■ **What the exercise asks**:
Whatever the records say, give every one of them again exactly.

(Stored data)
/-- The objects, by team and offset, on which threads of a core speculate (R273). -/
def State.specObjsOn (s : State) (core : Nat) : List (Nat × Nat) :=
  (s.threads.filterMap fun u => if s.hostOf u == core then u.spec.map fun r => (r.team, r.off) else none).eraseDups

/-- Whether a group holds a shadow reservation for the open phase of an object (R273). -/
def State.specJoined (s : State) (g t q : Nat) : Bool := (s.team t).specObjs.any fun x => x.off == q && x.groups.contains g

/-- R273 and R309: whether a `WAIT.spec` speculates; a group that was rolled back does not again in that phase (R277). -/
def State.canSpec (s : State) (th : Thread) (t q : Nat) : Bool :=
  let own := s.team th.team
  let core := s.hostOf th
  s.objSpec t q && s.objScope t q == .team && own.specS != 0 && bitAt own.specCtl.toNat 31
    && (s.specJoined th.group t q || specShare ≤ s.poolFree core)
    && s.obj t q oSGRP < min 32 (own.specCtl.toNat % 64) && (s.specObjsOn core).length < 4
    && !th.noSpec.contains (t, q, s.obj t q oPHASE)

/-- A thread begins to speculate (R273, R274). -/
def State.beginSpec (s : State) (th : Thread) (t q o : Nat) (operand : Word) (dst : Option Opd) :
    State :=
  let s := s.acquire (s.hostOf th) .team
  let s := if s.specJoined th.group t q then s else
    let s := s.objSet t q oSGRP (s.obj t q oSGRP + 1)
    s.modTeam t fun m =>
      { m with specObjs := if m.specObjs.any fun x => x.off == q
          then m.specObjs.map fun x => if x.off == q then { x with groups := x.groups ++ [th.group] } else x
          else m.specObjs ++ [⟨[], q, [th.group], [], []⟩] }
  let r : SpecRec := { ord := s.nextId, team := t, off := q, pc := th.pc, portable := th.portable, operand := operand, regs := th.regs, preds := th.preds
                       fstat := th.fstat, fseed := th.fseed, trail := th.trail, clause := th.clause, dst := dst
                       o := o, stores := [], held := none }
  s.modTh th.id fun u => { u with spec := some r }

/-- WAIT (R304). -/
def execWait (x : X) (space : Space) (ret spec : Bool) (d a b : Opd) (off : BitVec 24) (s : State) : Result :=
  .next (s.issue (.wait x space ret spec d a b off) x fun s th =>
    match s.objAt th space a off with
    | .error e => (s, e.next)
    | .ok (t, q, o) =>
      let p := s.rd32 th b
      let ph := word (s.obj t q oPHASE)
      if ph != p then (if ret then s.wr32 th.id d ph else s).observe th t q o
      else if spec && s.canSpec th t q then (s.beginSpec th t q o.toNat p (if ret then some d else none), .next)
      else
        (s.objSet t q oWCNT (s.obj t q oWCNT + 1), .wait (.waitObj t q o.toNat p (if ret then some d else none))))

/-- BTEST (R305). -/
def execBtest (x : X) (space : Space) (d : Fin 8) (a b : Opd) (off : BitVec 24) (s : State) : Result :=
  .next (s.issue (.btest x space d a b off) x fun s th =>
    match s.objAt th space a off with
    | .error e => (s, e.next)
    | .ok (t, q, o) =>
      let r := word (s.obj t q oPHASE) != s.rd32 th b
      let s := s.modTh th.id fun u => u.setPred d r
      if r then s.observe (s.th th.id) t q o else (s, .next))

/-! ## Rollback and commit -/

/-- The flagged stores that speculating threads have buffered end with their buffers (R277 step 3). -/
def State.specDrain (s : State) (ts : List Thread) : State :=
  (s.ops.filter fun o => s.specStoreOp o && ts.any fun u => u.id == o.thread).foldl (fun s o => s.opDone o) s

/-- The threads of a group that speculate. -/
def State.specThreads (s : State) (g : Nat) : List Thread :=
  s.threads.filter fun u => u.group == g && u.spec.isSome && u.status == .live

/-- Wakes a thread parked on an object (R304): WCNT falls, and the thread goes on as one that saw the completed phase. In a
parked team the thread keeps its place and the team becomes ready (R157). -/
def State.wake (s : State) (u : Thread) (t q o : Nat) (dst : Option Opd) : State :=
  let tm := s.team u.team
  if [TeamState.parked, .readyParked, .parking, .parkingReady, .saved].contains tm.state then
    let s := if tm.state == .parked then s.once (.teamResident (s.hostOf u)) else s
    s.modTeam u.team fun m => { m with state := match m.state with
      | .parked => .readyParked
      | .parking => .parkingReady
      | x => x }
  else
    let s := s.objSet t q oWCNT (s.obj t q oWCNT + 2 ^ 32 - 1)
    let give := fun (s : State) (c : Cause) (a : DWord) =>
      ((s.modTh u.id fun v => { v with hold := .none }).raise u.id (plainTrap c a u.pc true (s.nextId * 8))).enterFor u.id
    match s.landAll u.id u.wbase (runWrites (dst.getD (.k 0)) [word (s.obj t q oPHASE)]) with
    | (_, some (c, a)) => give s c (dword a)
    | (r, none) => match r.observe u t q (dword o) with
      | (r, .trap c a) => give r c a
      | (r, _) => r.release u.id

■ **Answer box**:
/-- The objects, by team and offset, on which threads of a core speculate (R273). -/
def State.specObjsOn (s : State) (core : Nat) : List (Nat × Nat) :=
  (s.threads.filterMap fun u => if s.hostOf u == core then u.spec.map fun r => (r.team, r.off) else none).eraseDups

/-- Whether a group holds a shadow reservation for the open phase of an object (R273). -/
def State.specJoined (s : State) (g t q : Nat) : Bool := (s.team t).specObjs.any fun x => x.off == q && x.groups.contains g

/-- R273 and R309: whether a `WAIT.spec` speculates; a group that was rolled back does not again in that phase (R277). -/
def State.canSpec (s : State) (th : Thread) (t q : Nat) : Bool :=
  let own := s.team th.team
  let core := s.hostOf th
  s.objSpec t q && s.objScope t q == .team && own.specS != 0 && bitAt own.specCtl.toNat 31
    && (s.specJoined th.group t q || specShare ≤ s.poolFree core)
    && s.obj t q oSGRP < min 32 (own.specCtl.toNat % 64) && (s.specObjsOn core).length < 4
    && !th.noSpec.contains (t, q, s.obj t q oPHASE)

/-- A thread begins to speculate (R273, R274). -/
def State.beginSpec (s : State) (th : Thread) (t q o : Nat) (operand : Word) (dst : Option Opd) :
    State :=
  let s := s.acquire (s.hostOf th) .team
  let s := if s.specJoined th.group t q then s else
    let s := s.objSet t q oSGRP (s.obj t q oSGRP + 1)
    s.modTeam t fun m =>
      { m with specObjs := if m.specObjs.any fun x => x.off == q
          then m.specObjs.map fun x => if x.off == q then { x with groups := x.groups ++ [th.group] } else x
          else m.specObjs ++ [⟨[], q, [th.group], [], []⟩] }
  let r : SpecRec := { ord := s.nextId, team := t, off := q, pc := th.pc, portable := th.portable, operand := operand, regs := th.regs, preds := th.preds
                       fstat := th.fstat, fseed := th.fseed, trail := th.trail, clause := th.clause, dst := dst
                       o := o, stores := [], held := none }
  s.modTh th.id fun u => { u with spec := some r }

/-- WAIT (R304). -/
def execWait (x : X) (space : Space) (ret spec : Bool) (d a b : Opd) (off : BitVec 24) (s : State) : Result :=
  .next (s.issue (.wait x space ret spec d a b off) x fun s th =>
    match s.objAt th space a off with
    | .error e => (s, e.next)
    | .ok (t, q, o) =>
      let p := s.rd32 th b
      let ph := word (s.obj t q oPHASE)
      if ph != p then (if ret then s.wr32 th.id d ph else s).observe th t q o
      else if spec && s.canSpec th t q then (s.beginSpec th t q o.toNat p (if ret then some d else none), .next)
      else
        (s.objSet t q oWCNT (s.obj t q oWCNT + 1), .wait (.waitObj t q o.toNat p (if ret then some d else none))))

/-- BTEST (R305). -/
def execBtest (x : X) (space : Space) (d : Fin 8) (a b : Opd) (off : BitVec 24) (s : State) : Result :=
  .next (s.issue (.btest x space d a b off) x fun s th =>
    match s.objAt th space a off with
    | .error e => (s, e.next)
    | .ok (t, q, o) =>
      let r := word (s.obj t q oPHASE) != s.rd32 th b
      let s := s.modTh th.id fun u => u.setPred d r
      if r then s.observe (s.th th.id) t q o else (s, .next))

/-! ## Rollback and commit -/

/-- The flagged stores that speculating threads have buffered end with their buffers (R277 step 3). -/
def State.specDrain (s : State) (ts : List Thread) : State :=
  (s.ops.filter fun o => s.specStoreOp o && ts.any fun u => u.id == o.thread).foldl (fun s o => s.opDone o) s

/-- The threads of a group that speculate. -/
def State.specThreads (s : State) (g : Nat) : List Thread :=
  s.threads.filter fun u => u.group == g && u.spec.isSome && u.status == .live

/-- Wakes a thread parked on an object (R304): WCNT falls, and the thread goes on as one that saw the completed phase. In a
parked team the thread keeps its place and the team becomes ready (R157). -/
def State.wake (s : State) (u : Thread) (t q o : Nat) (dst : Option Opd) : State :=
  let tm := s.team u.team
  if [TeamState.parked, .readyParked, .parking, .parkingReady, .saved].contains tm.state then
    let s := if tm.state == .parked then s.once (.teamResident (s.hostOf u)) else s
    s.modTeam u.team fun m => { m with state := match m.state with
      | .parked => .readyParked
      | .parking => .parkingReady
      | x => x }
  else
    let s := s.objSet t q oWCNT (s.obj t q oWCNT + 2 ^ 32 - 1)
    let give := fun (s : State) (c : Cause) (a : DWord) =>
      ((s.modTh u.id fun v => { v with hold := .none }).raise u.id (plainTrap c a u.pc true (s.nextId * 8))).enterFor u.id
    match s.landAll u.id u.wbase (runWrites (dst.getD (.k 0)) [word (s.obj t q oPHASE)]) with
    | (_, some (c, a)) => give s c (dword a)
    | (r, none) => match r.observe u t q (dword o) with
      | (r, .trap c a) => give r c a
      | (r, _) => r.release u.id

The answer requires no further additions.